Where there is life there is a pattern, and where there is a pattern there is mathematics. Once that germ of rationality and order exists to turn a chaos into a cosmos, then so does mathematics. There could not be a non-mathematical Universe containing living observers ~ John D. Barrow

It is due time to prove quantum AdS/CFT holographic renormalization, as it is a necessary condition for the consistency of the Sasaki-Einstein Dp-brane ‘elimination’ of spacetime and hence, by GR, gravity. One can only do that by a topological Fukaya embedding of the holomorphic renormalization group generators on the Calabi-Yau conic tip of Dp-branes‘ p+1 dimensional worldspaces. Let us have some fun. To begin with, one must couple massive scalar fields to gravity – then, the bulk on-shell action is:

    \[S = \int {{d^{p + 1}}} x\;d{\phi _{si}}\sqrt g \left( { - \frac{1}{{2{\pi ^2}}}{R_{{\rm{icci}}}} + \frac{1}{2}{g^{\mu \nu }}{{\not \partial }_\mu }\varphi \,{{\not \partial }_\nu }\varphi + V(\varphi ) + ...} \right)\]
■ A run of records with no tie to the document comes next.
/-! ## `StatusInv` -/

/-- `StatusInv` is about the engine state and the three flags alone. -/
theorem StatusInv.congr {s t : State} (h : StatusInv s) (hstate : t.w.state = s.w.state)
    (hvalid : t.csr.resultValid = s.csr.resultValid) (hunres : t.csr.unresolved = s.csr.unresolved)
    (herr : t.csr.err = s.csr.err) : StatusInv t := by
  have hvis : t.visible = s.visible := by rw [State.visible, hstate, State.visible]
  refine ⟨?_, ?_, ?_⟩
  · rw [hvis, hvalid, hunres, herr]; exact h.running
  · rw [hunres, hvalid]; exact h.unresolved
  · rw [herr, hvalid]; exact h.err

/-- With all three flags clear the life cycle holds in any engine state. -/
theorem statusInv_of_clear {t : State} (hvalid : t.csr.resultValid = false) (hunres : t.csr.unresolved = false)
    (herr : t.csr.err = none) : StatusInv t :=
  ⟨fun _ => ⟨hvalid, hunres, herr⟩, fun h => by simp [hunres] at h, fun h => absurd herr h⟩

/-- With the engine at rest, what is left to hold is how the three flags go together. -/
theorem statusInv_of_rest {t : State} (hrest : t.visible = .idle ∨ t.visible = .done)
    (hunres : t.csr.unresolved = true → t.csr.resultValid = true) (herr : t.csr.err ≠ none → t.csr.resultValid = false) :
    StatusInv t := by
  refine ⟨fun hrun => ?_, hunres, herr⟩
  obtain h | h := hrest <;> simp [h] at hrun

/-- A decode starts with the flags clear (R31), so each of its moves keeps the life cycle. -/
theorem StatusInv.decodeMove {s t : State} (h : StatusInv s) (hrun : s.visible = .busy ∨ s.visible = .waitBnd)
    (hm : DecodeMove s t) : StatusInv t := by
  obtain ⟨hvalid, hunres, herr⟩ := h.running hrun
  have clear : ∀ {u : State}, SameButProgress s u →
      u.csr.resultValid = false ∧ u.csr.unresolved = false ∧ u.csr.err = none := fun hu => by
    rw [hu.csr]; exact ⟨hvalid, hunres, herr⟩
  cases hm with
  | goOn hu =>
    obtain ⟨hv, hn, he⟩ := clear hu
    exact statusInv_of_clear hv hn he
  | ask hu =>
    obtain ⟨hv, hn, he⟩ := clear hu
    exact statusInv_of_clear hv hn he
  | fail hu e =>
    obtain ⟨hv, hn, -⟩ := clear hu
    exact statusInv_of_rest (.inr rfl) (fun hn' => absurd (hn'.symm.trans hn) (by decide)) fun _ => hv
  | succeed hu r => exact statusInv_of_rest (.inr rfl) (fun _ => rfl) fun he => absurd rfl he

theorem StatusInv.command {s t : State} (h : StatusInv s) (hm : CommandMove s t) : StatusInv t := by
  cases hm with
  | start le ie _ => exact statusInv_of_clear rfl rfl rfl
  | resume le ie hwait =>
    have hctrl : StatusInv (s.writeCtrl le ie) := h.congr rfl rfl rfl rfl
    have hrun : (s.writeCtrl le ie).visible = .waitBnd := by rw [State.visible, writeCtrl_w, hwait]; rfl
    exact hctrl.decodeMove (.inr hrun) (.resume _)
  | abort le ie => exact statusInv_of_rest (.inl rfl) h.unresolved h.err
  | control | irqAck | bufBase | bufLen | bndTotal | read => exact h.congr rfl rfl rfl rfl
with {\phi _{si}} the Calabi-Yau 2-D conic string variable and the dots representing contributions from the gauge fermionic and anti-symmetric tensors, and:

    \[{k^2} = 8\pi {G_{d + 1}} \sim {G_{d + 1}}\]

with {G_{d + 1}} being the Dp-brane’s p+1 dimensional worldspace Newtonian constant, and:

    \[V(\varphi ) = \frac{\Lambda }{{{k^2}}} + \frac{1}{2}{m^2}{\varphi ^2} + b = \frac{\Lambda }{{{k^2}}} + \frac{1}{2}{m^2} + b\,{\varphi ^3} + ...\]

with \Lambda the cosmological constant, b the integral measure of the gauge group generators, and:

    \[{m^2} = \left( {\Delta - d} \right)\Delta \]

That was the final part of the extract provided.